With Lettow-Vorbeck's forces now confined to the southern part of German East Africa, Smuts began to withdraw his South African, Rhodesian and Indian troops and replaced them with askaris of the King’s African Rifles (KAR). By the start of 1917 more than half the British Army in the theater was composed of African soldiers, and by the end of the war, it was nearly all African troops. Smuts himself left the area in January 1917 to join the Imperial War Cabinet at London.
[edit] Belgian-Congolese participation
Belgian-Congolese participation in the campaign was sizeable — for the logistics alone some 260,000 carriers were mobilized, not counting troops.

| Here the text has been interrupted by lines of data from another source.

-- ==== Sys2Proof/Machine/Events.lean ====
section
/-! DEFINITION. The events of the part: pins, publications, timers, reports, phases, periods. An event whose condition has
not come about changes nothing (log 4). -/

namespace Sys2Proof.Machine

/-! Pins (R98, R114, R132, R138, R143, R153). -/

/-- What a fall of ENABLE does: the units follow, the SQ halts, a fall in RUN is ENABLE_LOST. The ACU comes before the HR and the
HR before the SQ, so a waiting AXLE request is gone before the SQ's release brings a grant pass (log 17). -/
def State.enableFalls (s : State) : State :=
  let s := { s with inputs := { s.inputs with enable := false } }
  if s.running then ((s.osGuard.acuEnableFall).hrRefresh.halt).detect .enableLost enableSite else s.osGuard.fuConditions

/-- ENABLE_FALL. -/
def execEnableFall (s : State) : Host.Outcome State Fault Refusal := .next (s.event s.enable State.enableFalls)

/-- What a rise of ENABLE does. The ACU's AXLE request comes before the SQ's FILL request of the event (log 17). -/
def State.enableRises (s : State) : State :=
  let s := { s with inputs := { s.inputs with enable := true } }
  (if s.running then (s.acuFollow.hrRefresh).replan else s).fuConditions

/-- ENABLE_RISE. -/
def execEnableRise (s : State) : Host.Outcome State Fault Refusal := .next (s.event (!s.enable) State.enableRises)

/-- TRAILER_PRESENT_CHANGE (R138). -/
def execTrailerPresentChange (level : Bool) (s : State) : Host.Outcome State Fault Refusal :=
  .next (s.event true fun s =>
    { s with
      inputs := { s.inputs with trailerPresent := level },
      tbu := { s.tbu with debounce := s.tbu.debounce.follow (level ≠ s.tbu.presence) s.now } })

/-- DEBOUNCE_TIMER_EXPIRY (R138). -/
def execDebounceTimerExpiry (s : State) : Host.Outcome State Fault Refusal :=
  .next (s.expire (fun s => s.tbu.debounce.due s.now 100) fun s =>
    ({ s with tbu := { s.tbu with presence := s.inputs.trailerPresent, debounce := none } }).setCauseBoth .trailer)

/-- BREAKAWAY_INPUT_CHANGE (R143). -/
def execBreakawayInputChange (level : Bool) (s : State) : Host.Outcome State Fault Refusal :=
  .next (s.event true fun s =>
    { s with
      inputs := { s.inputs with breakaway := level },
      tbu := { s.tbu with breakTimer := s.tbu.breakTimer.follow level s.now } })

/-- BREAKAWAY_TIMER_EXPIRY (R143). -/
def execBreakawayTimerExpiry (s : State) : Host.Outcome State Fault Refusal :=
  .next (s.expire (fun s => s.tbu.breakTimer.due s.now 20) fun s =>
    ({ s with tbu := { s.tbu with breakTimer := s.tbu.breakTimer.runOut } }).detect .breakaway trailerSite)

/-! Measurement (R28, R44 to R57). -/

/-- MU_PUBLICATION: the publication of a millisecond, its samples and quantities, and what each consumer does with them (log
3, log 17). -/
def execMuPublication (raw : ByConv (BitVec 12)) (s : State) : Host.Outcome State Fault Refusal :=
  .next (s.event true fun s =>
    ((((s.pubTime.muPublish raw).lcuPublish).sqPublish s.pub.band).acuPublish s.pub.slip.isSome).hrPublish
      (s.hr.motion = .lower))

/-- SELECTED_EDGE (R46). -/
def execSelectedEdge (ch : SpeedCh) (us : Nat) (s : State) : Host.Outcome State Fault Refusal :=
  .next (s.event true fun s =>
    s.setTiming ch ((s.mu.speed.get ch).timing.edge (stallUs s.items) (stampAt s.now us)))

/-- A VALID channel is due to stall (R48). -/
def State.stallDue (s : State) (ch : SpeedCh) : Bool :=
  match (s.mu.speed.get ch).timing with
  | .valid last _ _ => stallUs s.items ≤ sinceUs (stampAt s.now 0) last
  | .still _ => false

/-- A recorded edge is due to be discarded (R48). -/
def State.recordedDue (s : State) (ch : SpeedCh) : Bool :=
  match (s.mu.speed.get ch).timing with
  | .still (some r) => stallUs s.items ≤ sinceUs (stampAt s.now 0) r
  | .still none | .valid .. => false

/-- SPEED_CHANNEL_STALL (R48). -/
def execSpeedChannelStall (ch : SpeedCh) (s : State) : Host.Outcome State Fault Refusal :=
  .next (s.expire (fun s => s.stallDue ch) fun s => s.setTiming ch (.still none))

/-- RECORDED_EDGE_EXPIRY (R48). -/
def execRecordedEdgeExpiry (ch : SpeedCh) (s : State) : Host.Outcome State Fault Refusal :=
  .next (s.expire (fun s => s.recordedDue ch) fun s => s.setTiming ch (.still none))

/-- LOST_TIMER_EXPIRY (R49). -/
def execLostTimerExpiry (ch : SpeedCh) (s : State) : Host.Outcome State Fault Refusal :=
  .next (s.expire (fun s => (s.mu.speed.get ch).lostTimer.due s.now 1000) fun s =>
    let r := s.mu.speed.get ch
    ({ s with mu := { s.mu with speed := s.mu.speed.set ch { r with lostTimer := r.lostTimer.runOut } } }).detect .speedLost
      (Word.ofNat ch.code))

/-- A converter channel has been 100 ms in OUT_PENDING (R51). -/
def State.windowDue (s : State) (ch : ConvCh) : Bool :=
  match (s.mu.conv.get ch).window with
  | .outPending t => 100 ≤ elapsed s.now t
  | .inWindow | .outOfRange => false

/-- WINDOW_TIMER_EXPIRY (R51). -/
def execWindowTimerExpiry (ch : ConvCh) (s : State) : Host.Outcome State Fault Refusal :=
  .next (s.expire (fun s => s.windowDue ch) fun s =>
    ({ s with mu := { s.mu with conv := s.mu.conv.set ch { s.mu.conv.get ch with window := .outOfRange } } }).detect
      .sensorRange (Word.ofNat ch.code))

/-- MISMATCH_TIMER_EXPIRY (R55). -/
def execMismatchTimerExpiry (s : State) : Host.Outcome State Fault Refusal :=
  .next (s.expire (fun s => s.mu.mismatch.due s.now 2000) fun s =>
    ({ s with mu := { s.mu with mismatch := s.mu.mismatch.runOut } }).detect .speedMismatch
      (Word.ofNat SpeedCh.radar.code))

/-- SUPPLY_TIMER_EXPIRY (R57). -/
def execSupplyTimerExpiry (s : State) : Host.Outcome State Fault Refusal :=
  .next (s.expire (fun s => s.mu.supply.due s.now 200) fun s =>
    ({ s with mu := { s.mu with supply := s.mu.supply.runOut } }).detect .supplyLow (Word.ofNat ConvCh.supply.code))

/-! Leases and conditions (R27, R31, R36, R38, R40, R162). -/

/-- The slot of the lease list's head, if its deadline is reached (R31). -/
def State.expiredLease (s : State) : Option Nat :=
  match s.lcu.leases with
  | l :: _ => if remaining s.now l.deadline = 0 then some l.slot else none
  | [] => none

/-- The lease at the head of the list expires, and its order lapses (R27, R31). -/
def State.leaseEnds (s : State) : State :=
  match s.expiredLease with
  | some k => (s.lcuForget k).lapse k
  | none => s

/-- LEASE_EXPIRY. -/
def execLeaseExpiry (s : State) : Host.Outcome State Fault Refusal :=
  .next (s.expire (fun s => s.expiredLease.isSome) State.leaseEnds)

/-- A term's dwell end is reached (R36). -/
def State.dwellDue (s : State) (k : Nat) (n : TermNo) : Bool :=
  match s.order k with
  | some o => match (o.term n).eval with
    | some (.arming d) => remaining s.now d = 0
    | some .isFalse | some .isTrue | none => false
  | none => false

/-- The term becomes TRUE. -/
def State.dwellEnds (s : State) (k : Nat) (n : TermNo) : State :=
  match s.order k with
  | some o => s.lcuReport k (o.setTerm n { o.term n with eval := some .isTrue })
  | none => s

/-- DWELL_END. -/
def execDwellEnd (slot : Nat) (n : TermNo) (s : State) : Host.Outcome State Fault Refusal :=
  .next (s.expire (fun s => s.dwellDue slot n) fun s => s.dwellEnds slot n)

/-- BRAKE_AXLE_RELEASE_TIMER_EXPIRY (R40). -/
def execBrakeAxleReleaseTimerExpiry (s : State) : Host.Outcome State Fault Refusal :=
  .next (s.expire (fun s => s.lcu.brakeRelease.due s.now 1000) fun s => s.setBrakeAxle false)

/-- The oldest outstanding report on a name, with the list without it (log 24). -/
def takeReport {α : Type} [DecidableEq α] (name : α) : List (α × Bool) → Option (Bool × List (α × Bool))
  | [] => none
  | (n, b) :: rest =>
    if n = name then some (b, rest)
    else match takeReport name rest with
      | some (c, l) => some (c, (n, b) :: l)
      | none => none

/-- CONDITION_REPORT (R38). -/
def execConditionReport (slot : Nat) (s : State) : Host.Outcome State Fault Refusal :=
  match takeReport slot s.lcu.reports with
  | some (truth, l) =>
    .next (s.event true fun s => ({ s with lcu := { s.lcu with reports := l } }).takeCondition slot truth)
  | none => .next s

/-- The slot of an internal order whose condition the FU keeps (R42). -/
def faultOrderSlot : FaultOrder → Nat
  | .safeNeutral => 0
  | .breakaway => 3

/-- FAULT_CONDITION_REPORT (R162). -/
def execFaultConditionReport (which : FaultOrder) (s : State) : Host.Outcome State Fault Refusal :=
  match takeReport which s.fu.reports with
  | some (truth, l) =>
    .next (s.event true fun s => ({ s with fu := { s.fu with reports := l } }).takeCondition (faultOrderSlot which) truth)
  | none => .next s

/-! Flow (R68). -/

def State.entryOf (s : State) : WaitClass → FlowEntry
  | .fill => s.flow.fill
  | .axle => s.flow.axle

/-- A waiting request has reached the flow_wait_limit. -/
def State.starves (s : State) (c : WaitClass) : Bool :=
  let e := s.entryOf c
  e.state = .waiting && e.wait.any fun t => flowWaitLimit s.items ≤ elapsed s.now t

/-- The ACU returns to ENGAGED and tests a release again (R110). -/
def State.acuStarved (s : State) : State :=
  if s.acu.coupling = .releaseWait then (s.acuCoupling .engaged).acuFollow else s

/-- A starvation (R68): the entry is idle, the detection, a grant pass; the consumer, told that its request is gone, then
acts. -/
def State.starve (s : State) (c : WaitClass) : State :=
  match c with
  | .fill =>
    let site := siteWord s.flow.fillSite
    let s1 := { s with flow := { s.flow with fill := .idle, fillSite := none } }
    (s1.detect .flowStarved site).grantPass.sqStarved
  | .axle =>
    let s1 := { s with flow := { s.flow with axle := .idle } }
    (s1.detect .flowStarved faSite).grantPass.acuStarved

/-- FLOW_WAIT_EXPIRY. -/
def execFlowWaitExpiry (c : WaitClass) (s : State) : Host.Outcome State Fault Refusal :=
  .next (s.expire (fun s => s.starves c) fun s => s.starve c)

/-! Phases of the started step (R83 to R91). -/

/-- The started step, if it is in a timed phase that has run its length. -/
def State.phaseDue (s : State) (ph : Phase) : Option GearStep :=
  match s.sq.started with
  | some st => if st.phase = some ph ∧ st.phaseLength ≤ elapsed s.now st.phaseStart then some st else none
  | none => none

/-- An event that the end of a time of the started step brings. -/
def State.stepExpire (s : State) (step : State → Option GearStep) (f : State → GearStep → State) :
    Host.Outcome State Fault Refusal :=
  .next (s.expire (fun s => (step s).isSome) fun s => match step s with | some st => f s st | none => s)

/-- An event that the end of a time of a direction clutch outside a step brings. -/
def State.looseExpire (s : State) (due : State → Dir → Bool) (f : State → Dir → State) :
    Host.Outcome State Fault Refusal :=
  .next (s.expire (fun s => s.sq.loose.any (due s)) fun s => match s.sq.loose with | some d => f s d | none => s)

/-- FILL_END (R83). -/
def execFillEnd (s : State) : Host.Outcome State Fault Refusal := s.stepExpire (State.phaseDue · .fill) State.fillDone

/-- HOLD_END (R84, R87 to R89). -/
def execHoldEnd (s : State) : Host.Outcome State Fault Refusal := s.stepExpire (State.phaseDue · .hold) State.holdDone

/-- RAMP_ON_END (R84, R87 to R89). -/
def execRampOnEnd (s : State) : Host.Outcome State Fault Refusal := s.stepExpire (State.phaseDue · .rampOn) State.rampDone

/-- RAMP_OFF_END (R90). -/
def execRampOffEnd (s : State) : Host.Outcome State Fault Refusal :=
  s.stepExpire (State.phaseDue · .rampOff) fun s st => (s.zeroNeutral st).tryStart

/-- The started step in SYNC. -/
def Sq.syncStep (q : Sq) : Option GearStep :=
  match q.started with
  | some st => if st.phase = some .sync then some st else none
  | none => none

/-- LOCK_RAMP_END (R85, R91). -/
def execLockRampEnd (owner : SyncOwner) (s : State) : Host.Outcome State Fault Refusal :=
  match owner with
  | .step =>
    s.stepExpire (fun s => s.sq.syncStep.filter fun st => s.rampsDone st.on) fun s st => s.lockStep st true
  | .direction => s.looseExpire (fun s d => s.rampsDone [d.clutch]) State.lockLoose

/-- A SYNC timer has reached its limit before the lock ramp began (R86, R91). -/
def State.syncDue (s : State) (on : List Clutch) (start : Option Time) : Bool :=
  !s.sq.ramping on && start.any fun t => overOn s.items on ClutchItem.syncLimit ≤ elapsed s.now t

/-- The site of a SYNC_TIMEOUT: the on-coming clutch, the range clutch for a RANGE step (R86). -/
def siteOf (on : List Clutch) : Word := siteWord on.head?

/-- SYNC_LIMIT_EXPIRY (R86, R91). -/
def execSyncLimitExpiry (owner : SyncOwner) (s : State) : Host.Outcome State Fault Refusal :=
  match owner with
  | .step =>
    s.stepExpire (fun s => s.sq.syncStep.filter fun st => s.syncDue st.on st.syncStart) fun s st =>
      (s.lockStep st false).detect .syncTimeout (siteOf st.on)
  | .direction =>
    s.looseExpire (fun s d => s.syncDue [d.clutch] s.sq.looseSync) fun s d =>
      (s.lockLoose d).detect .syncTimeout (siteOf [d.clutch])
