-- ==== Sys2Proof/Certificates/Slice0/Obligations.lean ====
section
/-! DEFINITION. The statements for the provers. Requests are stated from the rise of chip-select at a port that takes them
(`PortRec.takes`, log 5 and 6) to the answer in flight; events from a state in which they are due. -/

open Sys2Proof Sys2Proof.Machine

/-! The queue, and every command. -/

/-- A step runs the command at the front of the queue on the queue's rest; on an empty queue the part idles (the model's
choice, log 2). -/
def Obligations.StepRunsTheFrontCommand : Prop :=
  (∀ (c : Instr) (rest : List Instr) (s : State),
    step { s with pending := c :: rest } = exec c { s with pending := rest }) ∧
  ∀ s : State, s.pending = [] → step s = .next s

/-- Every command leads to a next state from every state, and leaves the rest of the queue alone. That an event which is not due
leads on, changing nothing, is the model's choice (log 4), and so is that POWER_ON_RESET keeps the queue (log 29). -/
def Obligations.EveryCommandCompletes : Prop :=
  ∀ (c : Instr) (s : State), CompletesWith c s fun t => t.pending = s.pending

/-- The timebase turns once a millisecond, by one modulo 2^32, from 0 at power-on reset (R28, R44). It turns with the
publication that opens the millisecond, or with the end of a time that comes due in the millisecond and is taken ahead of its
publication, which is then taken in the turned state; no other command moves it. That the turn stands in these commands is the
model's choice (log 3). -/
def Obligations.TimebaseCountsMilliseconds : Prop :=
  ∀ (c : Instr) (s t : State), exec c s = .next t →
    match c with
    | .muPublication _ => t.now = (if s.mu.published then s.now + 1 else s.now) ∧ t.mu.published = true
    | .powerOnReset => t.now = 0 ∧ t.mu.published = true
    | c =>
      t.now = s.now ∧ t.mu.published = s.mu.published ∨
        endsTime c = true ∧ s.mu.published = true ∧ t.now = s.now + 1 ∧ t.mu.published = false ∧
          exec c s.turned = .next t

/-! Reset. -/

/-- What power-on reset leaves, with the pins as they are (that the inputs keep their levels is the model's choice, log 29); and
the governing orders it resolves from the level of ENABLE: SAFE_NEUTRAL governs GEAR exactly while ENABLE is low, and every
other channel is governed by its class-3 default. -/
def Obligations.PowerOnResetLeaves : Prop :=
  (∀ s : State, CompletesWith .powerOnReset s fun t =>
     t.cs = ⟨.config, defaultItems⟩ ∧ t.now = 0 ∧ t.lcu.leases = [] ∧ t.inputs = s.inputs ∧
     (∀ k < 48, t.incarnation k = 0) ∧ (∀ k < 48, 8 ≤ k → t.order k = none) ∧
     (∀ k < 8, ∃ o, t.order k = some o ∧ o.owner = .internal ∧ o.gen = 1 ∧ o.lease = 0 ∧ o.termCount = 0 ∧
       o.keeping = .none) ∧
     t.otu.lists = ⟨[0, 4], [1, 5], [2, 6], [3, 7]⟩ ∧ t.otu.live = ⟨0, 0⟩ ∧
     (∀ ch, (t.mu.speed.get ch).timing = .still none) ∧ (∀ ch, (t.mu.conv.get ch).window = .inWindow) ∧ t.pub = .none ∧
     (∀ c, t.sq.state c = .opened) ∧ t.sq.queue = [] ∧ t.sq.interlock = true ∧ t.sq.autoTarget = 0 ∧
     t.acu.coupling = .engaged ∧ t.acu.latch = false ∧ t.hr.mode = .hold ∧ t.hr.motion = .idle ∧ t.tbu.presence = false ∧
     (∀ ch, (t.os.get ch).inForce = 0 ∧ (t.os.get ch).pending = 0 ∧ (t.os.get ch).tripped = false) ∧
     (∀ k, t.fu.entry.get k = ⟨false, none⟩) ∧ t.fu.record = none ∧
     ∀ p, (t.port p).slot = .noneAnswer ∧ (t.port p).inFlight = none ∧ (t.port p).changed = [] ∧ (t.port p).causes = 0 ∧
       (t.port p).causeMask = 0 ∧ t.fu.mask.get p = 0 ∧ (t.port p).asserted = false ∧ (t.port p).throttle = none ∧
       (t.port p).badFrames = 0 ∧ (t.port p).busys = 0) ∧
  (∀ s : State, CompletesWith .powerOnReset s fun t =>
     t.governing .gear = some (if s.inputs.enable then 4 else 0) ∧ t.governing .axle = some 5 ∧
     t.governing .hitch = some 6 ∧ t.governing .tbrake = some 7 ∧ t.fu.safeNeutral = !s.inputs.enable)

/-- Every invariant stated below holds right after reset. -/
def Obligations.InvariantsHoldAtReset : Prop :=
  State.reset.FlowSafe ∧ State.reset.InternalLive ∧ State.reset.ValvesApart ∧ State.reset.QueueForm ∧
  State.reset.SetsAscend ∧ State.reset.LeaseForm ∧ State.reset.StoreForm ∧ State.reset.SetpointsHanded ∧
  State.reset.ListForm ∧ State.reset.DefaultsStand ∧ State.reset.LeasesOrdered ∧ State.reset.KeepingsWritten ∧
  State.reset.CouplingForm ∧ State.reset.GearboxForm ∧ State.reset.LinesAttend ∧ State.reset.CountForm

/-! Invariants that every step keeps. -/

/-- The flow grants and the trailer reserve never exceed the flow capacity; and the coupling is RELEASING exactly while the
axle holds its grant, and in RELEASE_WAIT exactly while its request waits. -/
def Obligations.FlowSafeKept : Prop :=
  (∀ s t : State, s.FlowSafe → step s = .next t → t.FlowSafe) ∧
  ∀ s t : State, s.CouplingForm → step s = .next t → t.CouplingForm

/-- The internal slots stay live, internal and in incarnation 0. -/
def Obligations.InternalLiveKept : Prop := ∀ s t : State, s.InternalLive → step s = .next t → t.InternalLive

/-- The two hitch valves never carry current at the same time. -/
def Obligations.ValvesApartKept : Prop := ∀ s t : State, s.ValvesApart → step s = .next t → t.ValvesApart

/-- The step queue holds at most four steps, and only its head is started. The gearbox fits its queue and its fill request: the
head waits for flow exactly while the request waits and is in FILL exactly while it is granted, a clutch is in FILL only as an
on-coming clutch of that head, and in HALT and CONFIG the queue is empty and every clutch OPEN. In such a gearbox at most one
clutch of each group is LOCKED and at most two are other than OPEN. -/
def Obligations.QueueFormKept : Prop :=
  (∀ s t : State, s.QueueForm → step s = .next t → t.QueueForm) ∧
  (∀ s t : State, s.GearboxForm → step s = .next t → t.GearboxForm) ∧
  ∀ s : State, s.GearboxForm → s.GroupsShare

/-- Each changed-order set holds each slot at most once, in ascending order. An attention line is asserted only over an
unmasked cause, and over one it is deasserted only while its throttle timer runs. Whatever the command, a slot that enters an
empty changed-order set sets ORDERS at the port, and a change of engaged direction, locked range or locked step sets GEAR at
both ports (power-on reset clears them). -/
def Obligations.SetsAscendKept : Prop :=
  (∀ s t : State, s.SetsAscend → step s = .next t → t.SetsAscend) ∧
  (∀ s t : State, s.LinesAttend → step s = .next t → t.LinesAttend) ∧
  ∀ (c : Instr) (s t : State), exec c s = .next t → ∀ p,
    ((s.port p).changed = [] → (t.port p).changed ≠ [] → (t.port p).causes.getLsbD 0 = true) ∧
    (c ≠ .powerOnReset → t.sq.engaged ≠ s.sq.engaged ∨ t.sq.range ≠ s.sq.range ∨ t.sq.step ≠ s.sq.step →
      (t.port p).causes.getLsbD 2 = true)

/-- The lease list holds one entry for each leased order that is live and not LAPSED, and none in CONFIG. -/
def Obligations.LeaseFormKept : Prop := ∀ s t : State, s.LeaseForm → step s = .next t → t.LeaseForm

/-- The store keeps its layout, and every value its range. The range and the default of every value of every item, item by
item; the gains and the fault actions by their own rows; and the three checks between values. -/
def Obligations.StoreFormKept : Prop :=
  (∀ s t : State, s.StoreForm → step s = .next t → t.StoreForm) ∧
  (let same (n : Nat) (row : Nat × Nat × Nat) : List (Nat × Nat × Nat) := List.replicate n row
   let clutch : List (Nat × Nat × Nat) :=
     [(0, 2000, 1100), (20, 400, 120), (1, 16, 4), (0, 2000, 350), (20, 300, 80), (50, 800, 300), (0, 2000, 700),
      (0, 2000, 1400), (20, 200, 60), (200, 5000, 1500)]
   let rows : List (List (Nat × Nat × Nat)) :=
     [same 12 (0, 20000, 0), same 12 (0, 20000, 0)] ++ List.replicate 9 clutch ++
     [[(1, 16, 5), (0, 2000, 1200), (20, 400, 150), (0, 2000, 600), (50, 1000, 200)],
      [(8, 63, 24), (1, 8, 3), (50, 500, 200), (1, 60, 12)],
      [(1, 250, 60), (10, 5000, 400), (10, 5000, 300), (10, 5000, 1300)] ++ same 4 (0, 2, 0),
      [(50, 1000, 250), (500, 4000, 1500)],
      [(0, 4095, 0), (0, 4095, 2048), (0, 4095, 2048)] ++ same 5 (0, 4095, 0),
      [],
      same 8 (0, 4095, 100),
      same 8 (0, 4095, 3995),
      [(500, 10000, 2000), (50, 400, 200), (0, 1000, 800)],
      [(20, 500, 80), (20, 500, 100), (1000, 65535, 40000), (0, 65535, 20000), (1, 1000, 200)],
      [(1, 100, 8), (0, 1000, 300), (10, 150, 60), (0, 1000, 250), (1, 20, 4), (100, 2000, 1200)],
      [(50, 300, 100), (200, 2000, 1600), (2000, 16000, 15000)],
      [(50, 150, 100), (0, 1, 0), (0, 4000, 0), (2000, 15000, 12000)],
      same 2 (4, 40, 24),
      [(0, 1, 1), (0, 1, 1), (0, 1, 1), (0, 1, 0)],
      same 2 (0, 250, 20),
      [],
      same 9 (0, 200, 60) ++ [(0, 200, 0), (0, 200, 40), (0, 200, 40), (0, 200, 0)]]
   let gains : List Int := [1000, 2000, 2000, 16000, 16000, 1000, 16000, 6000]
   let actions : List (List Nat × Nat) :=
     [([0, 1, 2], 2), ([1, 2], 2), ([0, 1], 1), ([0, 1, 2], 1), ([0, 1], 1), ([0], 0), ([0, 2], 0), ([0], 0), ([0, 2], 2),
      ([0, 1], 1), ([0, 1], 1), ([0], 0), ([0, 1], 1), ([3], 3), ([0], 0)]
   (∀ i, itemLength i = if i = 16 then 8 else if i = 27 then 15 else (rows.getD i []).length) ∧
   (∀ i x low high default, (rows.getD i [])[x]? = some (low, high, default) →
     itemNat defaultItems i x = default ∧ ∀ w : Word, valueOk i x w = true ↔ low ≤ w.toNat ∧ w.toNat ≤ high) ∧
   (∀ x default, gains[x]? = some default →
     (itemValue defaultItems 16 x).toInt = default ∧ ∀ w : Word, valueOk 16 x w = true ↔ -32767 ≤ w.toInt) ∧
   ∀ x allowed default, actions[x]? = some (allowed, default) →
     itemNat defaultItems 27 x = default ∧ ∀ w : Word, valueOk 27 x w = true ↔ w.toNat ∈ allowed) ∧
  ∀ (items : List (List Word)) (i : Nat),
    crossOk items i = true ↔
      (i = 17 ∨ i = 18 → ∀ ch < 8, itemNat items 17 ch < itemNat items 18 ch) ∧
      (i = 20 → itemNat items 20 3 < itemNat items 20 2) ∧
      (i = 21 → itemNat items 21 3 ≤ itemNat items 21 5)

The colonial armed forces of the Belgian Congo ('Force Publique') started a campaign on 18 April 1916 under the command of General Charles Tombeur, Colonel Molitor and Colonel Olsen. They captured Kigali on 6 May. The German forces in Burundi fought well, but had to give in to the numerical superiority of Force Publique. By 6 June 1916 they had completely occupied Rwanda and Burundi.
Force Publique then started the campaign to capture Tabora, an administrative center of central German East Africa. They marched into German territory in three columns and took Biharamuro, Mwanza, Karema, Kigoma and Ujiji. After several days of heavy fighting they secured Tabora. Fearing Belgian claims on the German colony, Smuts ordered their forces back to Congo, leaving them as occupying forces only in Rwanda and Burundi. But the British were obliged to recall Belgian-Congolese troops to help for a second time in 1917, and after this event they coordinated campaign plans.
[edit] Last years, 1917-1918
Despite continued efforts to capture or destroy Lettow-Vorbeck's army, the British failed to end the German resistance. First Major General Reginald Hoskins (of the KAR) took over, then another South African, Major General J. L. van Deventer, was assigned command. Van Deventer launched an offensive in July 1917. Lettow-Vorbeck's forces were divided into three groups and two of them managed to escape the offensive but the third, some 5,000 men under Hauptmann [captain] Theodor Tafel, was forced to surrender.
In 1917, the German High Command made an attempt to deliver much-needed supplies to Lettow-Vorbeck by air from Germany. The naval dirigible L.59 Zeppelin traveled over 6,400 km (4,000 miles) in 95 hours, but in the end the mission failed when the airship received an abort message over the radio from the German admiralty.[6]
The German forces were, however, still able to tie down large British forces and even defeat them on occasion. The Schutztruppe fought a pivotal and costly battle at Mahiwa in October 1917 where they lost 519 men killed, wounded or missing and the British 2,700 killed, wounded or missing.[7] After the news of the battle reached Germany, Lettow-Vorbeck was promoted to Generalmajor.[8]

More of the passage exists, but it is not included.